Problem: In the data below, find the line containing "t.pending = s.pending", then set down that line and every later line up to and including the line containing "def Obligations.OtpOneTime : Prop", exactly.

+++ Task input +++

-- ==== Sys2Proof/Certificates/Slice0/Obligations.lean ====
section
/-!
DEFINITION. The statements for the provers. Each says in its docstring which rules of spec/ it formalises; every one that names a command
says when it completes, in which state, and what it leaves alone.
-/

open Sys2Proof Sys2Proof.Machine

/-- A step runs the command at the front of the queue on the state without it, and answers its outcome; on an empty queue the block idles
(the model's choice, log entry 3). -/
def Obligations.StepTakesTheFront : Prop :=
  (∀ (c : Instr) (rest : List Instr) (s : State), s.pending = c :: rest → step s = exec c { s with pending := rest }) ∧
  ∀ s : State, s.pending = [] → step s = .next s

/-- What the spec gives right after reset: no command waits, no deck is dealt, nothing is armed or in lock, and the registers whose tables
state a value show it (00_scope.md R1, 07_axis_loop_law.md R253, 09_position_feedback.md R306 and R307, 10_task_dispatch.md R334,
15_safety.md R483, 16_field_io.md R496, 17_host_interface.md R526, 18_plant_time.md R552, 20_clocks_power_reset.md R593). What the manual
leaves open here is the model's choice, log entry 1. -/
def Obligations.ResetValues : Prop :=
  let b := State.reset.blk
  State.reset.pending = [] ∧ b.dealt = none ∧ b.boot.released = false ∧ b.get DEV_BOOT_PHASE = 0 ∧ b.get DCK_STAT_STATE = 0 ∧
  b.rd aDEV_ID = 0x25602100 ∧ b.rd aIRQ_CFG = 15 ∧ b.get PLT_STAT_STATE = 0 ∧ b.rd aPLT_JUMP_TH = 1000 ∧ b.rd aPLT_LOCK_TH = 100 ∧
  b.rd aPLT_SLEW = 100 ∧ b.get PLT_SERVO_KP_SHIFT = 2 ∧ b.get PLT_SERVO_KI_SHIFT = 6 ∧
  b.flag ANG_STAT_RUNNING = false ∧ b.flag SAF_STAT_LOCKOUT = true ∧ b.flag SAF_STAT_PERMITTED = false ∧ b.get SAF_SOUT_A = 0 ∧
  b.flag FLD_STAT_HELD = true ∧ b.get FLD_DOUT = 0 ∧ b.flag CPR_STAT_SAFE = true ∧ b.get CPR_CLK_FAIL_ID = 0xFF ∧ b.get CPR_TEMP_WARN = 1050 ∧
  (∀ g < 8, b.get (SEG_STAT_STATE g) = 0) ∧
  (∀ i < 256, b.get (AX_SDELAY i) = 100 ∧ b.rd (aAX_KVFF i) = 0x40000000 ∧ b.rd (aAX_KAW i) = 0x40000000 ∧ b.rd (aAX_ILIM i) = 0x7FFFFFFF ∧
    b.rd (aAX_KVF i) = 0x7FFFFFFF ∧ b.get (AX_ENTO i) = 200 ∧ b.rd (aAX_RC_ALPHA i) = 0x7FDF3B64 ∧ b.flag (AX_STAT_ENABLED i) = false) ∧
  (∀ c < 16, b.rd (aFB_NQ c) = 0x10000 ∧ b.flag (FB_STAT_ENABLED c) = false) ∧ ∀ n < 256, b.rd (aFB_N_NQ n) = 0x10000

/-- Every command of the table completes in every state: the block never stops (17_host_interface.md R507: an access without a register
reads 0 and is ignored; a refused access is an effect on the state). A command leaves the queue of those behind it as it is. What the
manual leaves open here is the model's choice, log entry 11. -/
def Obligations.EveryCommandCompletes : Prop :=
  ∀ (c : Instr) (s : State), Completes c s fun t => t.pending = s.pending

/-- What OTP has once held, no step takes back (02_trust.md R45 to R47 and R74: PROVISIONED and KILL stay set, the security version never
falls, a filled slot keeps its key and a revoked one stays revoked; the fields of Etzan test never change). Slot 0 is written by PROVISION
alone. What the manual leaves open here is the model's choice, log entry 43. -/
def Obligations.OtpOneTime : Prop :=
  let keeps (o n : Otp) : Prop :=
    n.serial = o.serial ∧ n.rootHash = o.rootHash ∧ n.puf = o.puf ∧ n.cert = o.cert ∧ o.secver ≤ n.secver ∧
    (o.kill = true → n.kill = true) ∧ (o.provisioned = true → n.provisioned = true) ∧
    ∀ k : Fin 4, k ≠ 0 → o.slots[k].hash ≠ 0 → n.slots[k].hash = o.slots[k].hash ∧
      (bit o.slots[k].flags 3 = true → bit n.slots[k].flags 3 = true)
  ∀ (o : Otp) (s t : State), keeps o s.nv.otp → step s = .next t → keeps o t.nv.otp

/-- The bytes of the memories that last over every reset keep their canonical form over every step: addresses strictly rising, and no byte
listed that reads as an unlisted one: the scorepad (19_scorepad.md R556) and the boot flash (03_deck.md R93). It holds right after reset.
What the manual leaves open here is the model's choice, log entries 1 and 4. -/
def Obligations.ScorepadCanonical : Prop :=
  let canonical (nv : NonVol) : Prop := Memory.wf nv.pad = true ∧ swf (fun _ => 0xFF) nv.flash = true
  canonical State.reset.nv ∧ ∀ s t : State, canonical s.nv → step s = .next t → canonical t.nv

+++

Result below:
  ∀ (c : Instr) (s : State), Completes c s fun t => t.pending = s.pending

/-- What OTP has once held, no step takes back (02_trust.md R45 to R47 and R74: PROVISIONED and KILL stay set, the security version never
falls, a filled slot keeps its key and a revoked one stays revoked; the fields of Etzan test never change). Slot 0 is written by PROVISION
alone. What the manual leaves open here is the model's choice, log entry 43. -/
def Obligations.OtpOneTime : Prop :=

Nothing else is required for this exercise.